Lighting is semi-static and baked into the voxel grid. Each 1m3 cell acts as a low frequency light probe and stores the incoming light on each axis: X±, Y±, Z±. Each light value is represented as a 4-dimensional vector of floats, and each cell contains six of these. 4 bytes * 4 * 6 = 96 bytes per cell. In Eldritch, these values were stored in a flat array, totaling about 6MB of light data per map. Lights can be added, removed, or changed at runtime, but this requires resolving all light sources influencing the local voxels and rebuilding the local voxel hull meshes. This can usually be done within the span of a 60Hz frame without causing a hitch, mostly because Eldritch has few lights, and they have relatively small radii.
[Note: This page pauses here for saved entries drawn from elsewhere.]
/-- 40_register_file.md section 5, the round trip: after a write, a read gives the value back, whatever operations
ran in between, so long as none of them may write that register. -/
def Obligations.RoundTripSurvivesOtherOperations : Prop :=
  ∀ (s t u : State) (c : Nat) (v : Word) (between : List Instr), s.Inv → c < s.channelCount →
    runAll between t = .next u →
    (exec (.wrIsr v) s = .next t → (∀ i ∈ between, ∀ w, mayWrite i w .isr = false) →
      exec .rdIsr u = .next { u with result := .word v, accesses := [] })
    ∧ (exec (.wrIfcr v) s = .next t → (∀ i ∈ between, ∀ w, mayWrite i w .ifcr = false) →
      exec .rdIfcr u = .next { u with result := .word v, accesses := [] })
    ∧ (exec (.wrCcr c v) s = .next t → (∀ i ∈ between, ∀ w, mayWrite i w (.ccr c) = false) →
      exec (.rdCcr c) u = .next { u with result := .word v, accesses := [] })
    ∧ (exec (.wrCndtr c v) s = .next t → (∀ i ∈ between, ∀ w, mayWrite i w (.cndtr c) = false) →
      exec (.rdCndtr c) u = .next { u with result := .word v, accesses := [] })
    ∧ (exec (.wrCpar c v) s = .next t → (∀ i ∈ between, ∀ w, mayWrite i w (.cpar c) = false) →
      exec (.rdCpar c) u = .next { u with result := .word v, accesses := [] })
    ∧ (exec (.wrCmar c v) s = .next t → (∀ i ∈ between, ∀ w, mayWrite i w (.cmar c) = false) →
      exec (.rdCmar c) u = .next { u with result := .word v, accesses := [] })

/-- 10_state.md R47: no operation changes a field of the block that the table does not let it write. A construction
resets (R52), so it counts as a reset too. -/
def Obligations.FieldsAreWrittenOnlyByTheirWriters : Prop :=
  ∀ (i : Instr) (s t : State) (f : BlockField), exec i s = .next t → mayWrite i s f = false → f.same s t

/-! ### The request router -/

/-- 41_request_router.md R132: a request whose index is negative or not below channel_count changes nothing and
makes no access. -/
def Obligations.RequestWithInvalidIndexIsIgnored : Prop :=
  ∀ (s : State) (channel level : Int), channel < 0 ∨ (s.channelCount : Int) ≤ channel →
    exec (.req channel level) s = .next { s with result := .none, accesses := [] }

/-- 41_request_router.md R133: every invocation is one request, whatever its level. A sequence of invocations of
one input, at any levels, is as many requests at level 1. -/
def Obligations.EveryInvocationIsOneRequestWhateverItsLevel : Prop :=
  ∀ (s : State) (channel level level' : Int) (levels : List Int),
    exec (.req channel level) s = exec (.req channel level') s
    ∧ runAll (levels.map (.req channel)) s = runAll (List.replicate levels.length (.req channel 1)) s

/-- 41_request_router.md section on pending requests, 70_reset_and_hazards.md section 3: requests to a disabled
channel leave no trace, so enabling it afterwards gives the state it would give without them. -/
def Obligations.LostRequestsLeaveNoTrace : Prop :=
  ∀ (s : State) (c k : Nat) (level : Int) (x : Channel) (v : Word),
    c < s.channelCount → s.ch[c]? = some x → ccrEn x.ccr = false →
    runAll (List.replicate k (.req (c : Int) level) ++ [.wrCcr c v]) s = runAll [.wrCcr c v] s

/-! ### The transfer engine -/

/-- 42_transfer_engine.md R141: EN = 0 or a count of 0 makes a request a complete no-op, whatever the rest of the
channel holds, reserved size codes included. -/
def Obligations.RejectedRequestIsACompleteNoOp : Prop :=
  ∀ (s : State) (c : Nat) (level : Int) (x : Channel), c < s.channelCount → s.ch[c]? = some x →
    (ccrEn x.ccr = false ∨ x.cndtr = 0) →
    exec (.req (c : Int) level) s = .next { s with result := .none, accesses := [] }

/-- The accepted request whole (42_transfer_engine.md sections 1 and 2), for every accessor: sides by DIR, each
masked by its own size, three accesses in order, the merge, the write, the increments and the count; nothing
else changes. On plain memory the values read are memory's before the request and the four bytes at the
destination become the merged window's. It rests on the spec's decisions D8, D9, D11 and D21 (log entries 6, 13,
14, 15). -/
def Obligations.AcceptedRequestMovesOneElement : Prop :=
  ∀ (s : State) (c : Nat) (level : Int) (x : Channel) (psize msize : ElemSize)
    (sa da se de : Word) (ssize dsize : ElemSize),
    s.Inv → c < s.channelCount → s.ch[c]? = some x → ccrEn x.ccr = true → x.cndtr ≠ 0 →
    sizeOfCode (ccrPsize x.ccr) = some psize → sizeOfCode (ccrMsize x.ccr) = some msize →
    (ccrDir x.ccr = false → sa = x.cpar ∧ ssize = psize ∧ da = x.cmar ∧ dsize = msize) →
    (ccrDir x.ccr = true → sa = x.cmar ∧ ssize = msize ∧ da = x.cpar ∧ dsize = psize) →
    se = sa &&& amask ssize → de = da &&& amask dsize →
    windowTouches s.accessor.selfWindow se = false → windowTouches s.accessor.selfWindow de = false →
    ∃ (t : State) (sv dv m : Word), exec (.req (c : Int) level) s = .next t
      ∧ m = (dv &&& ~~~(dmask dsize)) ||| (sv &&& dmask ssize)
      ∧ t = { s with
          mem := t.mem, draws := t.draws, result := .none
          accesses := [.read se sv, .read de dv, .write de m]
          ch := s.ch.set c { x with
            cmar := if ccrMinc x.ccr then x.cmar + 1 else x.cmar
            cpar := if ccrPinc x.ccr then x.cpar + 1 else x.cpar
            cndtr := if x.cndtr - 1 = 0 ∧ ccrCirc x.ccr = true then x.reloadCndtr else x.cndtr - 1 } }
      ∧ (∀ a : Word, (∀ i < 4, a ≠ de + BitVec.ofNat 32 i) →
          Memory.read t.mem a.toNat = Memory.read s.mem a.toNat)
      ∧ (windowTouches s.accessor.nonMemory se = false → sv = memRead s.mem se)
      ∧ (windowTouches s.accessor.nonMemory de = false → dv = memRead s.mem de
          ∧ ∀ i < 4, Memory.read t.mem (de + BitVec.ofNat 32 i).toNat = m.extractLsb' (8 * i) 8)
      ∧ (windowTouches s.accessor.nonMemory se = false → windowTouches s.accessor.nonMemory de = false →
          t.draws = s.draws)

/-- 20_memory.md R67: an accepted request makes exactly three accesses, source read, destination read, destination
write of the merged window; a rejected or ignored one makes none; no other operation touches the target space. -/
def Obligations.RequestsMakeThreeAccessesInOrder : Prop :=
  ∀ (s t : State),
    (∀ channel level, exec (.req channel level) s = .next t →
      (t = { s with result := .none, accesses := [] }
        ∧ (channel < 0 ∨ (s.channelCount : Int) ≤ channel
            ∨ ∀ x, s.ch[channel.toNat]? = some x → ccrEn x.ccr = false ∨ x.cndtr = 0))
      ∨ ∃ (x : Channel) (psize msize : ElemSize) (sv dv : Word),
          s.ch[channel.toNat]? = some x ∧ ccrEn x.ccr = true ∧ x.cndtr ≠ 0
          ∧ sizeOfCode (ccrPsize x.ccr) = some psize ∧ sizeOfCode (ccrMsize x.ccr) = some msize
          ∧ t.accesses = [.read (moveOf x psize msize).se sv, .read (moveOf x psize msize).de dv,
              .write (moveOf x psize msize).de
                (merge dv (moveOf x psize msize).dsize sv (moveOf x psize msize).ssize)])
    ∧ (∀ i, isRequest i = false → exec i s = .next t →
        t.accesses = [] ∧ t.mem = s.mem ∧ t.draws = s.draws ∧ t.input = s.input)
When the voxel hull meshes are constructed, Eldritch queries the singular probe on the front face of each voxel and lights the voxel by baking that light value into the mesh’s vertex color. Using only the local light value produces discontinuities between voxels, causing the “blocky” effect indicated in the image above. (The most recent update to Eldritch adds light smoothing from NEON STRUCT as described below, but the blockiness was present in all prior versions.)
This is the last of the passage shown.